Collected data
-- ==== Sys2Proof/Machine/Fields.lean ====
section
/-! DEFINITION. The registers of the part: their names, their fields with access code and reset value (each field table of
the spec, gathered by 19 R646, R648 and R649), their widths and their management addresses (00 R5). -/

namespace Sys2Proof.Machine

/-- The access codes of 00 R7. -/
inductive Access where
  | ro | rw | wo | rw1c | rws | rwl
  deriving DecidableEq, Repr

/-- One field of a register: its bits, its access code and its reset value (0 where a strap, a fuse or the start sets it:
see `Reg.resetValue`). -/
structure Field where
  hi : Nat
  lo : Nat
  acc : Access
  rst : Nat
  deriving DecidableEq, Repr

/-- The registers, one name each; an array of registers is one name with indexes (`Reg.i`, `Reg.j`, `Reg.k`). -/
inductive RegName where
  | partId | partMode | partAssist | partLead | partDieState | partAlate
  | partMeridian | partMerstat | partAtime | partCapo | partEpoch | partCapocfg
  | partStageq | partAlmlock | partAlmpatch0 | partAlmpatch1 | partFollow | partXltinv
  | partXltinva | partDbgCtl | partDbgNonce | partDbgUid | partDbgTok | partPtown
  | partFltclass | partFltcfg | partEvtq | hildHpv | hildSum | hildDom
  | hildCtl | hildCfg | hildTime | hildFeed | hildStat | hildErr
  | hildTel | laneMapctl | laneDiagsel | lanePeggo | laneQmap | laneStat
  | laneTxeq | laneRxeq | laneDfe | lanePeg | laneTest | laneErrcnt
  | laneBitcnt | laneUserpat | laneSweep | linkHealth | linkCfg | linkStat
  | linkRtt | linkVlhead | linkCnt | linkErr | linkRtv | linkLanes
  | linkSpstat | fretLoad | fretTrapcfg | fretTrapv | fretDiecnt | fretStage
  | fretPcfg | fretPsel | fretPstat | fretErr | fretVcnt | fretHwref
  | fretTraprec0 | fretTraprec1 | fretTraprec2 | fretTrapHdr | tabStat | tabErr
  | tabCnt | tabDrain | bufStat | bufZcfg | bufZcnt | bufShared
  | bufTcap | bufMircfg | bufMirshed | bufMircnt | bufAudit | bufLeakv
  | bufRetlim | bufErr | bufLeakrec | bufPres | bufPart | bufCelld
  | schPxcfg | schPxv | schHstat | schErr | schPxrec | schFlowTc
  | schFlowTp | schFlowHold | schFlowCnt | schQcfg | schQshape | schQstat
  | schHcfg | schHctl | schHist | parFcfg | parErr | parCnt
  | parProxy | parFace | parWake | xltCfg | xltStat | xltCnt
  | xltErr | xltPrv | xltPrec0 | xltPrec1 | dmaCfg | dmaStat
  | dmaErr | dmaCnt | dmaFv | dmaChCtl | dmaChRbase | dmaChRing
  | dmaChStat | dmaChCfg | dmaChCnt | coreClk | coreTto | coreRst
  | coreCnt | coreDead | coreSleep | coreBerrrec | gateCtl | gateErr
  | gateFrec0 | gateFrec1 | gateMidgrp | gateMaplock | gateReg0 | gateReg1
  | fltStat | fltKick | fltErr | fltCnt | fltFv | fltRcnt
  | fltTlerr | fltPcnt | fltCase0 | fltCase1 | pwrPad | pwrAvs
  | pwrAvscfg | pwrErr | pwrTemp | pwrDom | bootStat | bootVer
  | bootCtl | bootCfg | bootCause | bootAct | bootActcmd | bootActv
  | bootMigv | bootMigStat | bootSvn | bootFlctl | bootMigReport | bootFlbuf
  | sbbCfg | sbbErr | sbbCnt | sbbTalloc | sbbSegCfg | sbbSegStat
  | sbbSegSig | sbbTktXfer | sbbTktRes | sbbTktDbuf | sbbTktFree | recCtl
  | recCfg | recStat | recCnt | recErr | recVis | recSpsel
  | recSink | recScfg | recSptr | recRfeed | recRfcnt | recRpt
  | recRptat | recSel | recTrig | evtPulse | evtRaw | evtRoute
  deriving DecidableEq, Repr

## PROBLEM DESCRIPTION
Each line of the records that holds the word "inductive" should be copied out.

## YOUR SOLUTION
inductive Access where
inductive RegName where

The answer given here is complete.